- _Exercise_
Your job with the data below is to output exactly the lines from the one holding "rx _ => rx.wf" down to the one holding "(speed ≤ 6)", both included, and no others.

- _Data in this exercise_

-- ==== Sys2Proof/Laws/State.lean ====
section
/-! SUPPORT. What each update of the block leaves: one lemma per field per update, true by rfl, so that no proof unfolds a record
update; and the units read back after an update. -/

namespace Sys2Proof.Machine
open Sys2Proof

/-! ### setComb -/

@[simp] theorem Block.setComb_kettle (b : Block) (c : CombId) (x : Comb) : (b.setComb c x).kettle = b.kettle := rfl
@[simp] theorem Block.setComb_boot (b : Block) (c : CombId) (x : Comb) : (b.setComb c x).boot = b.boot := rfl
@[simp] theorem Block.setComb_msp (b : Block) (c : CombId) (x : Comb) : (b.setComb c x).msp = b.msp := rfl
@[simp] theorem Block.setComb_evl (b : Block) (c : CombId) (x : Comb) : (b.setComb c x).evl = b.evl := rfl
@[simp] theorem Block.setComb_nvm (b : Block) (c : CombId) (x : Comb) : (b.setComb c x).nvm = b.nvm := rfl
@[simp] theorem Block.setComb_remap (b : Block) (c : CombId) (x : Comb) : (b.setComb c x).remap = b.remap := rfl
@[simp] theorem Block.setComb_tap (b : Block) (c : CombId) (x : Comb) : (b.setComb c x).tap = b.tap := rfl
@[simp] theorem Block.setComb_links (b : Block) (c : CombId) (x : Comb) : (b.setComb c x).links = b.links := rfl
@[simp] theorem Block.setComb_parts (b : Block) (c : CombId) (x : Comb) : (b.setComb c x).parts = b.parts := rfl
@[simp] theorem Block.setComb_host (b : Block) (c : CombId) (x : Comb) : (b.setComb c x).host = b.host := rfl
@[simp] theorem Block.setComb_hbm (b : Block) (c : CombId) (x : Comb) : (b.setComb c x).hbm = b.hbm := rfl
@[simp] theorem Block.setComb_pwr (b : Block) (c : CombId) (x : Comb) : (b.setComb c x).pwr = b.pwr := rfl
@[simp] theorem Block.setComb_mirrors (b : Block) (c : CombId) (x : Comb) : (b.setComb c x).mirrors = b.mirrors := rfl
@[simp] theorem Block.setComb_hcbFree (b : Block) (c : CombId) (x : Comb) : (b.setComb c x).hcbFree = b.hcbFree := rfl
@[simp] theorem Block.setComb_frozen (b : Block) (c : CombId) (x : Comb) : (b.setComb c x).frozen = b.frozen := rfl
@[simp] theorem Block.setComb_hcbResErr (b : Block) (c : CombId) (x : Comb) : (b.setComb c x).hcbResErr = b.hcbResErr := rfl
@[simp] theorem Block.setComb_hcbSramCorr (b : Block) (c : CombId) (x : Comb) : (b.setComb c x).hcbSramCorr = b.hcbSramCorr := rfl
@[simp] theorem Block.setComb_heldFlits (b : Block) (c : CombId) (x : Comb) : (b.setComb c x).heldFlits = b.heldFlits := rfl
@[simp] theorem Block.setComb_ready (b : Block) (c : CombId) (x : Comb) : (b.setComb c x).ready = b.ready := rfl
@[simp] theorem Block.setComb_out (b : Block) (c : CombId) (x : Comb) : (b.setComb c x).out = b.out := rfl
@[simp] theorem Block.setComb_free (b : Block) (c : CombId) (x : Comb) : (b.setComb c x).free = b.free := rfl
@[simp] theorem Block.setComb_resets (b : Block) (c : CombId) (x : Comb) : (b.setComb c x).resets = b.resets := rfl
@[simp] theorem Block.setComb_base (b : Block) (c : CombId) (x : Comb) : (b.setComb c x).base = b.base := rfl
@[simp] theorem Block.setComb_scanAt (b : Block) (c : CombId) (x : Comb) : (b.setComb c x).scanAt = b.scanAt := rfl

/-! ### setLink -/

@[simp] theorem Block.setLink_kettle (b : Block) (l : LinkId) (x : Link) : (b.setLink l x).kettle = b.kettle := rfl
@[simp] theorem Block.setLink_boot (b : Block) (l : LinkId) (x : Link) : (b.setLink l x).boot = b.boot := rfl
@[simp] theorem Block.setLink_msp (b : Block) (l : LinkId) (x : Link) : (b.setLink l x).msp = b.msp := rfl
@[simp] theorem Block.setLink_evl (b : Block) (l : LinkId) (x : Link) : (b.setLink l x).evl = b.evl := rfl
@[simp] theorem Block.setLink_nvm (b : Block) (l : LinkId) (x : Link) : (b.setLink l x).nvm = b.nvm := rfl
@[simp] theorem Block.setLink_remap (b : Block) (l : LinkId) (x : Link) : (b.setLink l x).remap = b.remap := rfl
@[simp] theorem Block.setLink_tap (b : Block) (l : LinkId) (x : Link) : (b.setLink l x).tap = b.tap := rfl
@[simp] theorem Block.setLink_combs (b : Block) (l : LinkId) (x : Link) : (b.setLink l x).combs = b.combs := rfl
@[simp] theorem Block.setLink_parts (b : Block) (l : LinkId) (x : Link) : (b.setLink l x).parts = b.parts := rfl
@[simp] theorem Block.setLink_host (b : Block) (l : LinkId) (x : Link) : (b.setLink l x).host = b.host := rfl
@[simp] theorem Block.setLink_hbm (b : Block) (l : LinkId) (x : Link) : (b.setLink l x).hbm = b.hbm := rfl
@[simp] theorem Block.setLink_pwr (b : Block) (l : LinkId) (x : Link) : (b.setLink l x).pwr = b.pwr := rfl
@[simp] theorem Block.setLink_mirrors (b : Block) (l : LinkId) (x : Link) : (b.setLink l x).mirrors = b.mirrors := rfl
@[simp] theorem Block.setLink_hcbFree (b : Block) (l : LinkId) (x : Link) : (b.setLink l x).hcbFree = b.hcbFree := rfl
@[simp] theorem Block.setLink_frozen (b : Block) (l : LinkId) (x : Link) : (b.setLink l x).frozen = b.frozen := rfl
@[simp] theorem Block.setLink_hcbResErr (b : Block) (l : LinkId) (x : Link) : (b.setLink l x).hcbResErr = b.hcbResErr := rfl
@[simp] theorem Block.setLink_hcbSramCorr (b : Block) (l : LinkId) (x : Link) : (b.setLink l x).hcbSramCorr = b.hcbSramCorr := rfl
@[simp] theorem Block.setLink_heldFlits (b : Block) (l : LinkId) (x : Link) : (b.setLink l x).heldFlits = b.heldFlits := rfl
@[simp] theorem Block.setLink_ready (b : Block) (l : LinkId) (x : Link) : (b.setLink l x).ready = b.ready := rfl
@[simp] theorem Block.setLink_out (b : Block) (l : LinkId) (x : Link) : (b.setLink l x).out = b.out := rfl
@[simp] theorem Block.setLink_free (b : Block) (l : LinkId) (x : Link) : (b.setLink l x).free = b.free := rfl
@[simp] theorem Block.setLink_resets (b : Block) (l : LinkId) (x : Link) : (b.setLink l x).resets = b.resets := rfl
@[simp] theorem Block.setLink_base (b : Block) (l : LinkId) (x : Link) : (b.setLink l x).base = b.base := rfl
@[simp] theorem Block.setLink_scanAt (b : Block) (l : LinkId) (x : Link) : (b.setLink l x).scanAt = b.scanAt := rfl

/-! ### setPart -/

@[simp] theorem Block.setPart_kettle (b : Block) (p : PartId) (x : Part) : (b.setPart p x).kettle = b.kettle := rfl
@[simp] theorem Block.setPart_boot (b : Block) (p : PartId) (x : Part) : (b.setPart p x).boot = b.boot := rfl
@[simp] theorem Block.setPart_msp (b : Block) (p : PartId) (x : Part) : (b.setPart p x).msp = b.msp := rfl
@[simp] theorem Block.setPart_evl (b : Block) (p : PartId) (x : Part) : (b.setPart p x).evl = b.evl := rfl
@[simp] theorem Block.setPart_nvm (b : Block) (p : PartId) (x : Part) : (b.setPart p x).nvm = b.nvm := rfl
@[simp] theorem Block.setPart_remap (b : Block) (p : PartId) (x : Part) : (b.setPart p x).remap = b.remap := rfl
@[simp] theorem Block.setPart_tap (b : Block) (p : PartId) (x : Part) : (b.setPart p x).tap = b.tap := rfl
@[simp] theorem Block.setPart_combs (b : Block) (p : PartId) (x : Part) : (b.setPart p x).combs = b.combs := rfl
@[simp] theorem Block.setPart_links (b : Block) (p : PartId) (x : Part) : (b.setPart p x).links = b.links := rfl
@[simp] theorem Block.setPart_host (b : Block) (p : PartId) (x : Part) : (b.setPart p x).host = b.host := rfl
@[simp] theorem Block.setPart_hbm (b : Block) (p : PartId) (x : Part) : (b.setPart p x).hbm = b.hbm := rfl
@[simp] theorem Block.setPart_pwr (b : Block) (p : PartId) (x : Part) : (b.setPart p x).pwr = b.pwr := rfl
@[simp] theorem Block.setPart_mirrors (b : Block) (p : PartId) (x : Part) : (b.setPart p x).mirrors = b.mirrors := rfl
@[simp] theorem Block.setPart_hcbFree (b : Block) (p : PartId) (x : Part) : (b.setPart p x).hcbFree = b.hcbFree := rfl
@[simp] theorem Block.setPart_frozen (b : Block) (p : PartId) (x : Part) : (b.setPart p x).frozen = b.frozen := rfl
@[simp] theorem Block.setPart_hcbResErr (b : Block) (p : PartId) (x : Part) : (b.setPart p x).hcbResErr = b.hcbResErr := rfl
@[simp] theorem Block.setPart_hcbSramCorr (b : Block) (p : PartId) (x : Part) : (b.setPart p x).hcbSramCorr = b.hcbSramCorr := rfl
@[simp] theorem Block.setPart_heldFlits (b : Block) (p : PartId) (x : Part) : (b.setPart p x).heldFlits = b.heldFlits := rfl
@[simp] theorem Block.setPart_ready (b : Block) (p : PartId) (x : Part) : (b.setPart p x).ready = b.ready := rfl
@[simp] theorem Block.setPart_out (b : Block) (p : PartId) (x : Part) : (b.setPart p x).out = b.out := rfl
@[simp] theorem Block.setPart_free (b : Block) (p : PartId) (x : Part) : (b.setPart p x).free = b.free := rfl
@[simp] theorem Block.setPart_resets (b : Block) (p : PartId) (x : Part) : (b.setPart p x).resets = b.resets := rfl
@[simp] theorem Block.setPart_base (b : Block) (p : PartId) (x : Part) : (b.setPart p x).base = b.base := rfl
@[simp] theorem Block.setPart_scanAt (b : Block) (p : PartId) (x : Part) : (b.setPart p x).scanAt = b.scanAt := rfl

--

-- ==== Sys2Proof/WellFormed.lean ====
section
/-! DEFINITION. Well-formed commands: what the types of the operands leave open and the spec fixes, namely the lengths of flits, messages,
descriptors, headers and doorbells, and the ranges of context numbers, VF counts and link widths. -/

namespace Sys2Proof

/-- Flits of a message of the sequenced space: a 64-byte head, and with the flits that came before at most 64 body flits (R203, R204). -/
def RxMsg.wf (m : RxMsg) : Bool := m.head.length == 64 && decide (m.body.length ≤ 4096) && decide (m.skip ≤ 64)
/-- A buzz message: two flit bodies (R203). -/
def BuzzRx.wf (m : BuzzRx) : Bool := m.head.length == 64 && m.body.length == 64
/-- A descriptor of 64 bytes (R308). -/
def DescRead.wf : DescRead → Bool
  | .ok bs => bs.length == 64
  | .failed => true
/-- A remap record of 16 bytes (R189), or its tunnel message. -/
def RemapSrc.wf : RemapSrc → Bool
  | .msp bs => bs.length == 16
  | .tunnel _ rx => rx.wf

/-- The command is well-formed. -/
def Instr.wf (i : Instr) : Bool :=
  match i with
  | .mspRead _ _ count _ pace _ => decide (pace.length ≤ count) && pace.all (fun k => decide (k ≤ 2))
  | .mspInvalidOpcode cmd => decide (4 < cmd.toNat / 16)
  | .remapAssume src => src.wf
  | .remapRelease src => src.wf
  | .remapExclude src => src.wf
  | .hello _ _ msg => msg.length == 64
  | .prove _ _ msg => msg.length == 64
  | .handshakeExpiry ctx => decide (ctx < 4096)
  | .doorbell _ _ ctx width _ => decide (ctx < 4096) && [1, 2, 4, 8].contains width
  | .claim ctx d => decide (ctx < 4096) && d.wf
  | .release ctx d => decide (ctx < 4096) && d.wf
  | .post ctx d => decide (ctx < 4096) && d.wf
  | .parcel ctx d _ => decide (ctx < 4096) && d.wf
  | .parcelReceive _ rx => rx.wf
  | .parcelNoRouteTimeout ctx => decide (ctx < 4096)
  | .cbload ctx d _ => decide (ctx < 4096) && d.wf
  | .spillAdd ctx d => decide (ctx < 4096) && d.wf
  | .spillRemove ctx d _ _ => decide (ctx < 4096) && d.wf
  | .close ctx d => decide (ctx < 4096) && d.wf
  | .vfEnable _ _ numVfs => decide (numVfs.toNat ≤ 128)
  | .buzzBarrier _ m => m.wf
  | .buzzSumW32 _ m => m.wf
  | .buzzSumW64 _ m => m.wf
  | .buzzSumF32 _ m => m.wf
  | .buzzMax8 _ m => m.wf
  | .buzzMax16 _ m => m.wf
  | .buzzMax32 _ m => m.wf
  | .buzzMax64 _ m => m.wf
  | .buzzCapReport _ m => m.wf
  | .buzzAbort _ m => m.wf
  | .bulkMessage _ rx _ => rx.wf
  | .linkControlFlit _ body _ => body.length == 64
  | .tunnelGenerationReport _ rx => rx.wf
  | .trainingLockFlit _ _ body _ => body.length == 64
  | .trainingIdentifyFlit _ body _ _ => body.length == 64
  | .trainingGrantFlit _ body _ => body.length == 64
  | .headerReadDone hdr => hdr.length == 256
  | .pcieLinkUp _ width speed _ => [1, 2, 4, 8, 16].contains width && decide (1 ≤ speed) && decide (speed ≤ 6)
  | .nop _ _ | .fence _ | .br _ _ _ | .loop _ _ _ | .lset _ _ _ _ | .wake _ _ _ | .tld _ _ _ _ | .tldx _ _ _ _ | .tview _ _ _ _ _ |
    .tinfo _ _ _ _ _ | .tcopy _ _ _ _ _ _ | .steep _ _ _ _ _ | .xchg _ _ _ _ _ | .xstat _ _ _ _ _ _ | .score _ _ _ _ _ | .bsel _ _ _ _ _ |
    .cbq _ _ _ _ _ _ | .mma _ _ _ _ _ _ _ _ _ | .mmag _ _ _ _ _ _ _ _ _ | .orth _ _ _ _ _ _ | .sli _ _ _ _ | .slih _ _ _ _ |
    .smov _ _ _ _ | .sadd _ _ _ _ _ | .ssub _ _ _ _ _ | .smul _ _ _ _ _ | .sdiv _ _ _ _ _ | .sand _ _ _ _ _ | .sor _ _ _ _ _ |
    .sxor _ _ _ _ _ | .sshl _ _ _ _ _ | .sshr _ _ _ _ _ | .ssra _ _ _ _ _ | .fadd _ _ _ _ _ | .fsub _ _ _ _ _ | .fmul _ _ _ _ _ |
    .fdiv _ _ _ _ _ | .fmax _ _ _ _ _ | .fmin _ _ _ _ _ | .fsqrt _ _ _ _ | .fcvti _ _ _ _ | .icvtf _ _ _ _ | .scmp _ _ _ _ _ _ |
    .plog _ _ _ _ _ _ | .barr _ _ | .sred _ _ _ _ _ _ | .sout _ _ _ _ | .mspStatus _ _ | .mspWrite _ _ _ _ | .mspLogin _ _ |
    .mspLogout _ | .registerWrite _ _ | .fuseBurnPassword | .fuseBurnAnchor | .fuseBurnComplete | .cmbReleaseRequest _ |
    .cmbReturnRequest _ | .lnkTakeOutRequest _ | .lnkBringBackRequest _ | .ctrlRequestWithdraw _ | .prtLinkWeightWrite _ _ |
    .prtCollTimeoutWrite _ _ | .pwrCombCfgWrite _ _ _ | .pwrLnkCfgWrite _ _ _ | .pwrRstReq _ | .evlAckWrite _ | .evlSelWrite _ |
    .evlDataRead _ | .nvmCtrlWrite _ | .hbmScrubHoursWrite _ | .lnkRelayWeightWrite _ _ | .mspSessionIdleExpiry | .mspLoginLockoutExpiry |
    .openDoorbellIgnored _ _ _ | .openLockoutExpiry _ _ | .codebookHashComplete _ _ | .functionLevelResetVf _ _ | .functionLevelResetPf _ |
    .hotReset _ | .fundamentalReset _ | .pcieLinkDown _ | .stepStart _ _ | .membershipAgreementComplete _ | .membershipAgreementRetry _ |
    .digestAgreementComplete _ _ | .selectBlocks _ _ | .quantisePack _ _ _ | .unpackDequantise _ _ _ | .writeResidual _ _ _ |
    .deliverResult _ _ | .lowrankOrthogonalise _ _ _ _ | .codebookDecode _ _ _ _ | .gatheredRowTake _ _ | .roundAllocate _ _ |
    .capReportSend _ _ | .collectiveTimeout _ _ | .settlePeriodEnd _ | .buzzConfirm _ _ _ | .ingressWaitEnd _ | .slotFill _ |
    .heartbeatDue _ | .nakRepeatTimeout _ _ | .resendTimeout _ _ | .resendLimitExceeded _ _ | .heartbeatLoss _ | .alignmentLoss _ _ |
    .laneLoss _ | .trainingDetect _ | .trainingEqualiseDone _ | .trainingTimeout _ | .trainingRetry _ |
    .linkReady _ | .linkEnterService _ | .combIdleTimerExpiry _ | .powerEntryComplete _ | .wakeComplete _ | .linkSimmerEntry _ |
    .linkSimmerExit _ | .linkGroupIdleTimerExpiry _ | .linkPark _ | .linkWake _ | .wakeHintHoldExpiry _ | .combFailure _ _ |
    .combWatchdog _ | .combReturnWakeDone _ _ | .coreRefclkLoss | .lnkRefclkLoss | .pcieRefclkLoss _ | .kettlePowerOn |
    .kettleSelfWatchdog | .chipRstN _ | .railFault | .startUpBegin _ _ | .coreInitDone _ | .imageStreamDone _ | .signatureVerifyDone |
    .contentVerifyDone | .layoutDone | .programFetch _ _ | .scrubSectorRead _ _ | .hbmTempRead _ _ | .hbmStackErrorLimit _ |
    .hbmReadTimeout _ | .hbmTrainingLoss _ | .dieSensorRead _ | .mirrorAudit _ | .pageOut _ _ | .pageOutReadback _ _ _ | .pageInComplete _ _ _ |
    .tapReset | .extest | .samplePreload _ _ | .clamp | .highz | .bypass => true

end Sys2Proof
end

- _Problem solution_
  | .bulkMessage _ rx _ => rx.wf
  | .linkControlFlit _ body _ => body.length == 64
  | .tunnelGenerationReport _ rx => rx.wf
  | .trainingLockFlit _ _ body _ => body.length == 64
  | .trainingIdentifyFlit _ body _ _ => body.length == 64
  | .trainingGrantFlit _ body _ => body.length == 64
  | .headerReadDone hdr => hdr.length == 256
  | .pcieLinkUp _ width speed _ => [1, 2, 4, 8, 16].contains width && decide (1 ≤ speed) && decide (speed ≤ 6)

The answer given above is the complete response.